TASK STATEMENT: Go over the lines below, and when one contains the word "pHigh", copy it.

(Beginning of EXTRACTED DATA)

-- ==== Sys2Proof/Machine/Flow.lean ====
section
/-! DEFINITION. Chapter 4: parameters and curves, stage 4 of a sample's handling, commit and application. -/

namespace Sys2Proof.Machine

/-! ### Curves -/

/-- The breakpoints of a curve: the slots below its count (R45). -/
def Curve.points (c : Curve) : List Breakpoint := c.slots.toList.take c.count

/-- The walk of R52 from breakpoint `i` on, after breakpoint `prev`: the index of the first that fails. -/
def walkFails (prev : Breakpoint) (i : Nat) : List Breakpoint → Option Nat
  | [] => none
  | b :: rest => if b.force ≤ prev.force ∨ b.flow < prev.flow then some i else walkFails b (i + 1) rest

/-- The index at which a curve fails validation, none where it is valid (R47, R52). -/
def curveFails (points : List Breakpoint) : Option Nat :=
  match points with
  | [] => some 0
  | b :: rest =>
    if b.force ≠ 0 ∨ b.flow ≠ 0 then some 0
    else
      match walkFails b 1 rest with
      | some i => some i
      | none => if rest = [] then some 1 else none

/-- A valid curve (R47). -/
def Curve.valid (c : Curve) : Bool := c.count ≤ 16 && (curveFails c.points).isNone

/-- All three curves of a bank valid. -/
def Bank.curvesValid (b : Bank) : Bool :=
  b.curves.settled.valid && b.curves.aerated.valid && b.curves.flushing.valid

/-- The first failure of a bank in the order 0, 1, 2: the regime number and the index (R52). -/
def Bank.firstFailure (b : Bank) : Option (Nat × Nat) :=
  match curveFails b.curves.settled.points with
  | some i => some (0, i)
  | none =>
    match curveFails b.curves.aerated.points with
    | some i => some (1, i)
    | none =>
      match curveFails b.curves.flushing.points with
      | some i => some (2, i)
      | none => none

/-- Curve flow of an average above 0: interpolation between breakpoints, the last flow at or beyond the last (R60). -/
def curveFlowAt : List Breakpoint → Nat → Nat
  | [], _ => 0
  | [p], _ => p.flow
  | p :: q :: rest, a =>
    if a < q.force then p.flow + (a - p.force) * (q.flow - p.flow) / (q.force - p.force)
    else curveFlowAt (q :: rest) a

/-- Curve flow q of an average (R60). -/
def curveFlow (points : List Breakpoint) (a : Int) : Nat := if a ≤ 0 then 0 else curveFlowAt points a.toNat

/-- Overrange: the average at or above the force of the last breakpoint (R61). -/
def overrangeAt (points : List Breakpoint) (a : Int) : Bool :=
  match points.getLast? with
  | some p => (p.force : Int) ≤ a
  | none => false

/-! ### Stage 4 -/

/-- The figures of stage 4 that stage 5 acts on (R68). -/
structure Figures where
  curveFlow : Nat
  flow : Nat
  preact : Nat
  cutoffDue : Bool
  trickleDue : Bool
  overrange : Bool
deriving DecidableEq, Repr

/-- Integration of an increment into the compartment (R63). -/
def Integrator.addGrams (g : Integrator) (p : Nat) : Integrator :=
  { g with grams := g.grams + (g.residue + p) / 10000, residue := (g.residue + p) % 10000 }

/-- Integration of an increment into the manual total, which stops at its bound (R65). -/
def Integrator.addManual (g : Integrator) (p : Nat) : Integrator :=
  if g.manualFull then g
  else if 4294967295 < g.manualTotal + (g.manualResidue + p) / 10000 then
    { g with manualTotal := 4294967295, manualResidue := 0, manualFull := true }
  else
    { g with manualTotal := g.manualTotal + (g.manualResidue + p) / 10000
             manualResidue := (g.manualResidue + p) % 10000 }

/-- The preact of a flow (R67). -/
def preactOf (flow fallTime : Nat) (trim : Int) : Nat := (((flow * fallTime / 1000 : Nat) : Int) + trim).toNat

/-- The trickle threshold of a target in kilograms, in grams (R68). -/
def trickleThreshold (targetKg trickleBandKg : Nat) : Nat := targetKg * 1000 - trickleBandKg * 1000

/-- Whether a sample is metered for OVERRANGE and integration: MANUAL, or AUTO with cement running (R61, R63). -/
def Lane.metering (l : Lane) : Bool := l.seq.mode == .manual || l.running

/-- Stage 4 (R60 to R63, R65, R67, R68). `targetKg` is the target of the active compartment. -/
def Lane.stage4 (l : Lane) (r : SampleRecord) (targetKg : Nat) : Lane × Figures :=
  let points := (l.flow.active.curves.get l.cls.active).points
  let q := curveFlow points r.average
  let flow := q * l.flow.meterFactor / 10000
  let high := overrangeAt points r.average
  let integ :=
    if r.first then l.integ
    else if l.seq.mode = .manual then l.integ.addManual (flow * r.interval)
    else if l.running then l.integ.addGrams (flow * r.interval)
    else l.integ
  let preact := if l.pouring then preactOf flow l.params.fallTime (l.trims.get l.cls.active) else 0
  let cutoffDue := l.pouring && targetKg * 1000 ≤ integ.grams + preact
  let trickleDue := l.seq.mode == .auto && l.seq.state == .filling && !cutoffDue
    && trickleThreshold targetKg l.params.trickleBand ≤ integ.grams
  ({ l with
      integ
      flow := { l.flow with flow, overrange := l.flow.overrange || (high && l.metering) } },
   { curveFlow := q, flow, preact, cutoffDue, trickleDue, overrange := high })

/-! ### Writing the staged bank -/

/-- The value of a parameter by its id (R46). -/
def Params.get (p : Params) : Nat → Nat
  | 0 => p.window
  | 1 => p.spikeLimit
  | 2 => p.gapLimit
  | 3 => p.nominalInterval
  | 4 => p.zeroBand
  | 5 => p.zeroHold
  | 6 => p.driftLimit
  | 7 => p.pLow
  | 8 => p.pHigh
  | 9 => p.flushRun
  | 10 => p.regimeSettle
  | 11 => p.fillPosition
  | 12 => p.tricklePosition
  | 13 => p.flushPosition
  | 14 => p.closedBand
  | 15 => p.trickleBand
  | 16 => p.fallTime
  | 17 => p.trimLimit
  | 18 => p.learnGain
  | 19 => p.learnWindow
  | 20 => p.confirmTime
  | 21 => p.gateRetries
  | 22 => p.settleTime
  | 23 => p.settleFlow
  | 24 => p.silenceTime
  | 25 => p.reconcileGain
  | 26 => p.reconcileWindow
  | 27 => p.gangWait
  | _ => 0

/-- `p` with the parameter of an id replaced (R46). -/
def Params.put (p : Params) (id v : Nat) : Params :=
  match id with
  | 0 => { p with window := v }
  | 1 => { p with spikeLimit := v }
  | 2 => { p with gapLimit := v }
  | 3 => { p with nominalInterval := v }
  | 4 => { p with zeroBand := v }
  | 5 => { p with zeroHold := v }
  | 6 => { p with driftLimit := v }
  | 7 => { p with pLow := v }
  | 8 => { p with pHigh := v }
  | 9 => { p with flushRun := v }
  | 10 => { p with regimeSettle := v }
  | 11 => { p with fillPosition := v }
  | 12 => { p with tricklePosition := v }
  | 13 => { p with flushPosition := v }
  | 14 => { p with closedBand := v }
  | 15 => { p with trickleBand := v }
  | 16 => { p with fallTime := v }
  | 17 => { p with trimLimit := v }
  | 18 => { p with learnGain := v }
  | 19 => { p with learnWindow := v }
  | 20 => { p with confirmTime := v }
  | 21 => { p with gateRetries := v }
  | 22 => { p with settleTime := v }
  | 23 => { p with settleFlow := v }
  | 24 => { p with silenceTime := v }
  | 25 => { p with reconcileGain := v }
  | 26 => { p with reconcileWindow := v }
  | 27 => { p with gangWait := v }
  | _ => p

/-- The range of a parameter (R46), its bound by another parameter taken from the same bank. The window and p high are
stored by rules of their own (R49, R50). -/
def Params.range (p : Params) : Nat → Nat × Nat
  | 0 => (1, 32)
  | 1 => (0, 32767)
  | 2 => (2, 1000)
  | 3 => (1, p.gapLimit)
  | 4 => (0, 2000)
  | 5 => (100, 60000)
  | 6 => (0, 8000)
  | 7 => (0, 5999)
  | 8 => (0, 6000)
  | 9 => (1, 255)
  | 10 => (0, 10000)
  | 11 => (1, 1000)
  | 12 => (1, 1000)
  | 13 => (1, 1000)
  | 14 => (0, 100)
  | 15 => (0, 50000)
  | 16 => (0, 5000)
  | 17 => (0, 500000)
  | 18 => (0, 16)
  | 19 => (0, 1000000)
  | 20 => (100, 10000)
  | 21 => (0, 7)
  | 22 => (200, 30000)
  | 23 => (0, 20000)
  | 24 => (10, 5000)
  | 25 => (0, 16)
  | 26 => (1, 200)
  | 27 => (1000, 600000)
  | _ => (0, 0)

/-- A value stored to the window (R49). -/
def windowStored (v : Nat) : Nat :=
  if v < 2 then 1 else if v < 4 then 2 else if v < 8 then 4 else if v < 16 then 8 else if v < 32 then 16 else 32

/-- The value a parameter stores for a value given (R48 to R50). -/
def Params.stored (p : Params) (id v : Nat) : Nat :=
  match id with
  | 0 => windowStored v
  | 8 => if min 6000 v ≤ p.pLow then p.pLow + 1 else min 6000 v
  | _ => max (p.range id).1 (min (p.range id).2 v)

/-- The coupled partner that a stored value changes, with its new value (R50). -/
def Params.partner (p : Params) (id stored : Nat) : Option (Nat × Nat) :=
  match id with
  | 2 => if stored < p.nominalInterval then some (3, stored) else none
  | 7 => if p.pHigh ≤ stored then some (8, stored + 1) else none
  | _ => none

/-- The parameters after a write (R48 to R50). -/
def Params.write (p : Params) (id v : Nat) : Params :=
  let stored := p.stored id v
  match p.partner id stored with
  | some (id2, v2) => (p.put id stored).put id2 v2
  | none => p.put id stored

/-- A curve with one slot written and its count set (R51). -/
def Curve.write (c : Curve) (count index : Nat) (b : Breakpoint) : Curve :=
  { count, slots := c.slots.setIfInBounds index b }

/-! ### Application -/

/-- The lane's own part of an application (R55): the staged bank copied, the pending flag cleared, the history cleared
where the window differs, both accumulators at 0, the tare and the trims clamped. The flag says that BUILDUP was set
where it was clear. -/
def Lane.applyBank (l : Lane) : Lane × Bool :=
  let b := l.flow.staged
  let (z, new) := ({ l.zero with holdAcc := 0 } : ZeroTracker).settle b.params.driftLimit l.zero.tare
  ({ l with
      cond := if b.params.window = l.params.window then l.cond else l.cond.clearHistory
      zero := z
      cls := { l.cls with settleAcc := 0 }
      flow := { l.flow with active := b, commitPending := false }
      trims := { settled := clampTo b.params.trimLimit l.trims.settled
                 aerated := clampTo b.params.trimLimit l.trims.aerated
                 flushing := clampTo b.params.trimLimit l.trims.flushing } }, new)

/-- The staged bank of lane `n` applied (R55). -/
def State.applyBank (s : State) (n : LaneId) : State :=
  (s.putLane n (s.lane n).applyBank.1).raiseNoteIf n (s.lane n).applyBank.2

/-- A pending commit of lane `n` applied (R54). -/
def State.applyPending (s : State) (n : LaneId) : State :=
  if (s.lane n).flow.commitPending then s.applyBank n else s

/-- Whether a commit is applied at once: OUT_OF_SERVICE, MANUAL, or AUTO and IDLE (R53). -/
def Lane.appliesAtOnce (l : Lane) : Bool := l.seq.mode != .auto || l.seq.state == .idle

end Sys2Proof.Machine
end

(End of EXTRACTED DATA)

RESULT BELOW:
  | 8 => p.pHigh
  | 8 => { p with pHigh := v }
  | 7 => if p.pHigh ≤ stored then some (8, stored + 1) else none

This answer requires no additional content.